(Dataset items)
>>>>>

-- ==== Sys2Proof/Decode.lean ====
section
/-! DEFINITION. The words and frames of the commands. The table gives no row any bits, so no word of it spells a
command. A port frame does (R163, R166, R167): `decodeFrame` reads the command of a frame, or its frame error, and
`encodeFrame` writes the frame of a command. -/

namespace Sys2Proof

open Sys2Proof.Machine

/-- The command that a word spells by the table's bits. No row of spec/opcode_table.json has any, so there is none. -/
def decodeTableWord (_nbits _w : Nat) : Option Instr := none

/-! ### The shape of a frame (R163, R167) -/

/-- The payload bytes of a command whose payload has a fixed length (R167); absent for WRITE_RECORDS (11h), for
SET_COLOURS (13h) and for a byte that is no command. -/
def fixedPayload (command : Nat) : Option Nat :=
  match command with
  | 0x10 => some 4
  | 0x12 => some 5
  | 0x14 => some 3
  | 0x15 => some 1
  | 0x16 => some 1
  | 0x17 => some 1
  | 0x18 => some 2
  | 0x19 => some 0
  | 0x20 => some 16
  | 0x21 => some 0
  | 0x22 => some 0
  | 0x23 => some 2
  | 0x24 => some 0
  | 0x25 => some 4
  | 0x26 => some 0
  | 0x27 => some 2
  | 0x30 => some 3
  | 0x31 => some 1
  | 0x32 => some 1
  | 0x33 => some 2
  | 0x34 => some 0
  | 0x40 => some 1
  | 0x41 => some 2
  | 0x42 => some 3
  | 0x50 => some 54
  | 0x51 => some 0
  | 0x60 => some 0
  | 0x61 => some 0
  | 0x62 => some 0
  | 0x63 => some 0
  | 0x64 => some 0
  | 0x70 => some 1
  | 0x71 => some 2
  | 0x72 => some 3
  | _ => none

/-- The number that the `w` bytes from byte `at_` of a payload on carry. -/
def field (payload : List Byte) (at_ w : Nat) : Nat := fromBytes ((payload.drop at_).take w)

/-- The payload bytes of a command, given the bytes that follow its command byte: fixed, or by the count byte as given
(R163); absent where the frame ends before that count byte. -/
def payloadLength (command : Nat) (rest : List Byte) : Option Nat :=
  if command = 0x11 then rest[4]?.map fun count => 5 + 6 * count.toNat
  else if command = 0x13 then rest[2]?.map fun count => 3 + count.toNat
  else fixedPayload command

/-- Whether a byte is a command byte (R167). -/
def isCommand (command : Nat) : Bool := decide (command = 0x11) || decide (command = 0x13) || (fixedPayload command).isSome

/-- Whether a command is permitted on a port (R167). -/
def permitted (port : Port) (command : Nat) : Bool :=
  if command = 0x60 ∨ command = 0x61 ∨ command = 0x62 ∨ command = 0x63 ∨ command = 0x64 then true
  else if command = 0x70 ∨ command = 0x71 ∨ command = 0x72 then decide (port = .m)
  else decide (port = .p)

/-! ### Reading a payload (R167, R169, R171) -/

/-- The stitch records of a WRITE_RECORDS payload, 6 bytes each; byte 1 of each is ignored (R169). -/
def wireRecords : List Byte → List WireRecord
  | a :: _ :: x1 :: x0 :: y1 :: y0 :: rest =>
    { kindCode := a.toNat / 16, flags := a.toNat % 16, dx := signedOf 2 (fromBytes [x1, x0]),
      dy := signedOf 2 (fromBytes [y1, y0]) } :: wireRecords rest
  | _ => []

/-- A colour entry of a SET_COLOURS payload: bits 3–0 the needle, bit 7 the action (R167); bits 6–4 are
ignored (log 37). -/
def colourOf (b : Byte) : ColourEntry := { needle := b.toNat % 16, action := if b.msb then .stop else .auto }

/-- The band table of a SET_CONSTANTS payload from byte `at_` on (R171). -/
def bandsOf (payload : List Byte) (at_ : Nat) : Nat → List (Nat × Nat)
  | 0 => []
  | n + 1 => (field payload at_ 2, field payload (at_ + 2) 2) :: bandsOf payload (at_ + 4) n

/-- The constants record of a SET_CONSTANTS payload (R171). -/
def constantsFrameOf (b : List Byte) : ConstantsFrame :=
  { nHeads := field b 0 1, needles := field b 1 1, xmin := field b 2 2, xmax := field b 4 2, ymin := field b 6 2,
    ymax := field b 8 2, maxStep := field b 10 2, bands := bandsOf b 12 8, startSpeed := field b 44 2,
    ramp := field b 46 1, motionLimit := field b 47 1, tensionLimit := field b 48 1, backstep := field b 49 1,
    faultPolicy := field b 50 1, trimAtChange := field b 51 1, changeTime := field b 52 2 }

/-- The command of a command byte with a payload of the right length, on a port (R167). Of the flags byte of SET_CLASS bits
7–2 are ignored (log 37). -/
def commandOf (port : Port) (command : Nat) (b : List Byte) : Option Instr :=
  match command with
  | 0x10 => some (.openDesign (field b 0 1) (field b 1 3))
  | 0x11 => some (.writeRecords (field b 0 1) (field b 1 3) (wireRecords (b.drop 5)))
  | 0x12 => some (.readRecords (field b 0 1) (field b 1 3) (field b 4 1))
  | 0x13 => some (.setColours (field b 0 1) (field b 1 1) ((b.drop 3).map colourOf))
  | 0x14 => some (.readColours (field b 0 1) (field b 1 1) (field b 2 1))
  | 0x15 => some (.readSlot (field b 0 1))
  | 0x16 => some (.closeDesign (field b 0 1))
  | 0x17 => some (.delete (field b 0 1))
  | 0x18 => some (.keep (field b 0 1) (decide (field b 1 1 ≠ 0)))
  | 0x19 => some .clearFaultRecord
  | 0x20 => some (.arm (field b 0 1) (field b 1 2) (field b 3 2) (field b 5 2) (decide (field b 7 1 ≠ 0)) (field b 8 2)
      (field b 10 2) (field b 12 2) (field b 14 2))
  | 0x21 => some .start
  | 0x22 => some .disarm
  | 0x23 => some (.setSpeed (field b 0 2))
  | 0x24 => some .readRun
  | 0x25 => some (.walk (field b 0 1) (field b 1 3))
  | 0x26 => some .repair
  | 0x27 => some (.readRepairs (field b 0 1) (field b 1 1))
  | 0x30 => some (.setInhibit (field b 0 1) (BitVec.ofNat 16 (field b 1 2)))
  | 0x31 => some (.headOff (field b 0 1))
  | 0x32 => some (.headOn (field b 0 1))
  | 0x33 => some (.readHeads (field b 0 1) (field b 1 1))
  | 0x34 => some .ringStart
  | 0x40 => some (.readEvents (field b 0 1))
  | 0x41 => some (.setClass (field b 0 1) (decide (field b 1 1 % 2 = 1)) (decide (field b 1 1 / 2 % 2 = 1)))
  | 0x42 => some (.setTime (field b 0 2) (field b 2 1))
  | 0x50 => some (.setConstants (constantsFrameOf b))
  | 0x51 => some .readConstants
  | 0x60 => some (.stop port)
  | 0x61 => some (.readStatus port)
  | 0x62 => some (.readPortErrors port)
  | 0x63 => some (.nop port)
  | 0x64 => some (.identify port)
  | 0x70 => some (.fetchMoves (field b 0 1))
  | 0x71 => some (.done (field b 0 2))
  | 0x72 => some (.stopped (field b 0 1) (field b 1 2))
  | _ => none

/-- The command or the frame error of a frame of known command byte and payload length (R166, tests 2 to 5). -/
def decodeBody (port : Port) (command : Byte) (rest : List Byte) (n : Nat) : Instr :=
  match rest.drop n with
  | [] => .frameError port .short
  | check :: fill =>
    if check ≠ crc8 (command :: rest.take n) then .frameError port .check
    else if fill.any fun b => decide (b ≠ 0) then .frameError port .long
    else if permitted port command.toNat = false then .frameError port .notPermitted
    else (commandOf port command.toNat (rest.take n)).getD (.frameError port .unknown)

/-- What the bytes shifted in during a frame are (R163, R166): its command, or its frame error by the first test that
holds; nothing for a frame of no whole byte. -/
def decodeFrame (port : Port) : List Byte → Option Instr
  | [] => none
  | command :: rest =>
    if isCommand command.toNat = false then some (.frameError port .unknown)
    else match payloadLength command.toNat rest with
      | none => some (.frameError port .short)
      | some n => some (decodeBody port command rest n)

/-! ### Writing a frame (R163, R167, R169, R171) -/

/-- A stitch record in a WRITE_RECORDS payload (R169). -/
def wireRecordBytes (r : WireRecord) : List Byte :=
  BitVec.ofNat 8 (r.kindCode * 16 + r.flags) :: 0#8 :: (beSigned 2 r.dx ++ beSigned 2 r.dy)

/-- A colour entry in a SET_COLOURS payload (R167). -/
def colourByte (e : ColourEntry) : Byte :=
  BitVec.ofNat 8 (e.needle + match e.action with | .auto => 0 | .stop => 128)

/-- The constants record in a SET_CONSTANTS payload (R171). -/
def constantsFrameBytes (c : ConstantsFrame) : List Byte :=
  beBytes 1 c.nHeads ++ beBytes 1 c.needles ++ beBytes 2 c.xmin ++ beBytes 2 c.xmax ++ beBytes 2 c.ymin ++
    beBytes 2 c.ymax ++ beBytes 2 c.maxStep ++ c.bands.flatMap (fun b => beBytes 2 b.1 ++ beBytes 2 b.2) ++
    beBytes 2 c.startSpeed ++ beBytes 1 c.ramp ++ beBytes 1 c.motionLimit ++ beBytes 1 c.tensionLimit ++
    beBytes 1 c.backstep ++ beBytes 1 c.faultPolicy ++ beBytes 1 c.trimAtChange ++ beBytes 2 c.changeTime

/-- The command byte and the payload of a frame command (R167); absent for an event and for a frame error. -/
def frameContent : Instr → Option (Byte × List Byte)
  | .openDesign slot len => some (0x10#8, beBytes 1 slot ++ beBytes 3 len)
  | .writeRecords slot index records =>
    some (0x11#8, beBytes 1 slot ++ beBytes 3 index ++ beBytes 1 records.length ++ records.flatMap wireRecordBytes)
  | .readRecords slot index count => some (0x12#8, beBytes 1 slot ++ beBytes 3 index ++ beBytes 1 count)
  | .portStoreAccessDone => none
  | .requestPauseExpiry _ => none
  | .setColours slot first entries =>
    some (0x13#8, beBytes 1 slot ++ beBytes 1 first ++ beBytes 1 entries.length ++ entries.map colourByte)
  | .readColours slot first count => some (0x14#8, beBytes 1 slot ++ beBytes 1 first ++ beBytes 1 count)
  | .readSlot slot => some (0x15#8, beBytes 1 slot)
  | .closeDesign slot => some (0x16#8, beBytes 1 slot)
  | .closeScanReadDone => none
  | .delete slot => some (0x17#8, beBytes 1 slot)
  | .keep slot on => some (0x18#8, beBytes 1 slot ++ flagByte on)
  | .clearFaultRecord => some (0x19#8, [])
  | .arm slot sx sy angle mirror ox oy nowX nowY =>
    some (0x20#8, beBytes 1 slot ++ beBytes 2 sx ++ beBytes 2 sy ++ beBytes 2 angle ++ flagByte mirror ++ beBytes 2 ox ++
      beBytes 2 oy ++ beBytes 2 nowX ++ beBytes 2 nowY)
  | .traceReadDone => none
  | .start => some (0x21#8, [])
  | .stop _ => some (0x60#8, [])
  | .disarm => some (0x22#8, [])
  | .setSpeed value => some (0x23#8, beBytes 2 value)
  | .readRun => some (0x24#8, [])
  | .prepareTurn => none
  | .prepareReadDone => none
  | .fetchMoves max => some (0x70#8, beBytes 1 max)
  | .done seq => some (0x71#8, beBytes 2 seq)
  | .stopped form seq => some (0x72#8, beBytes 1 form ++ beBytes 2 seq)
  | .walk mode n => some (0x25#8, beBytes 1 mode ++ beBytes 3 n)
  | .walkReadDone => none
  | .repair => some (0x26#8, [])
  | .readRepairs first count => some (0x27#8, beBytes 1 first ++ beBytes 1 count)
  | .broadcastSent => none
  | .changeDeadline => none
  | .setInhibit head needles => some (0x30#8, beBytes 1 head ++ beBytes 2 needles.toNat)
  | .ringTransactionStart => none
  | .ringAnswer _ _ => none
  | .ringTimeout => none
  | .ringStart => some (0x34#8, [])
  | .headOff head => some (0x31#8, beBytes 1 head)
  | .headOn head => some (0x32#8, beBytes 1 head)
  | .readHeads first count => some (0x33#8, beBytes 1 first ++ beBytes 1 count)
  | .readEvents n => some (0x40#8, beBytes 1 n)
  | .setClass kind log attend =>
    some (0x41#8, beBytes 1 kind ++ [BitVec.ofNat 8 ((if log then 1 else 0) + if attend then 2 else 0)])
  | .setTime value unit => some (0x42#8, beBytes 2 value ++ beBytes 1 unit)
  | .timeTagTick => none
  | .setConstants record => some (0x50#8, constantsFrameBytes record)
  | .readConstants => some (0x51#8, [])
  | .readStatus _ => some (0x61#8, [])
  | .readPortErrors _ => some (0x62#8, [])
  | .nop _ => some (0x63#8, [])
  | .identify _ => some (0x64#8, [])
  | .frameError _ _ => none
  | .reset => none
  | .frameAcceptReady => none
  | .storeBitChange _ _ => none
  | .chipSelectAssert _ _ => none
  | .resetRelease => none

/-- The frame of a command: command byte, payload, CRC-8 (R163); absent for what is no frame command. -/
def encodeFrame (i : Instr) : Option (List Byte) :=
  (frameContent i).map fun content => content.1 :: (content.2 ++ [crc8 (content.1 :: content.2)])

/-- The port a frame command arrives on: its operand where it is permitted on both, else the one it is permitted on
(R167). -/
def framePort : Instr → Port
  | .stop port => port
  | .readStatus port => port
  | .readPortErrors port => port
  | .nop port => port
  | .identify port => port
  | .frameError port _ => port
  | .chipSelectAssert port _ => port
  | .fetchMoves _ => .m
  | .done _ => .m
  | .stopped _ _ => .m
  | .openDesign _ _ => .p
  | .writeRecords _ _ _ => .p
  | .readRecords _ _ _ => .p
  | .portStoreAccessDone => .p
  | .requestPauseExpiry _ => .p
  | .setColours _ _ _ => .p
  | .readColours _ _ _ => .p
  | .readSlot _ => .p
  | .closeDesign _ => .p
  | .closeScanReadDone => .p
  | .delete _ => .p
  | .keep _ _ => .p
  | .clearFaultRecord => .p
  | .arm _ _ _ _ _ _ _ _ _ => .p
  | .traceReadDone => .p
  | .start => .p
  | .disarm => .p
  | .setSpeed _ => .p
  | .readRun => .p
  | .prepareTurn => .p
  | .prepareReadDone => .p
  | .walk _ _ => .p
  | .walkReadDone => .p
  | .repair => .p
  | .readRepairs _ _ => .p
  | .broadcastSent => .p
  | .changeDeadline => .p
  | .setInhibit _ _ => .p
  | .ringTransactionStart => .p
  | .ringAnswer _ _ => .p
  | .ringTimeout => .p
  | .ringStart => .p
  | .headOff _ => .p
  | .headOn _ => .p
  | .readHeads _ _ => .p
  | .readEvents _ => .p
  | .setClass _ _ _ => .p
  | .setTime _ _ => .p
  | .timeTagTick => .p
  | .setConstants _ => .p
  | .readConstants => .p
  | .reset => .p
  | .frameAcceptReady => .p
  | .storeBitChange _ _ => .p
  | .resetRelease => .p

end Sys2Proof
end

<<<<<

● **What needs to be done**: Wherever a line in the entries above holds "setClass", copy that line.

● **Exercise response**:
  | 0x41 => some (.setClass (field b 0 1) (decide (field b 1 1 % 2 = 1)) (decide (field b 1 1 / 2 % 2 = 1)))
  | .setClass kind log attend =>
  | .setClass _ _ _ => .p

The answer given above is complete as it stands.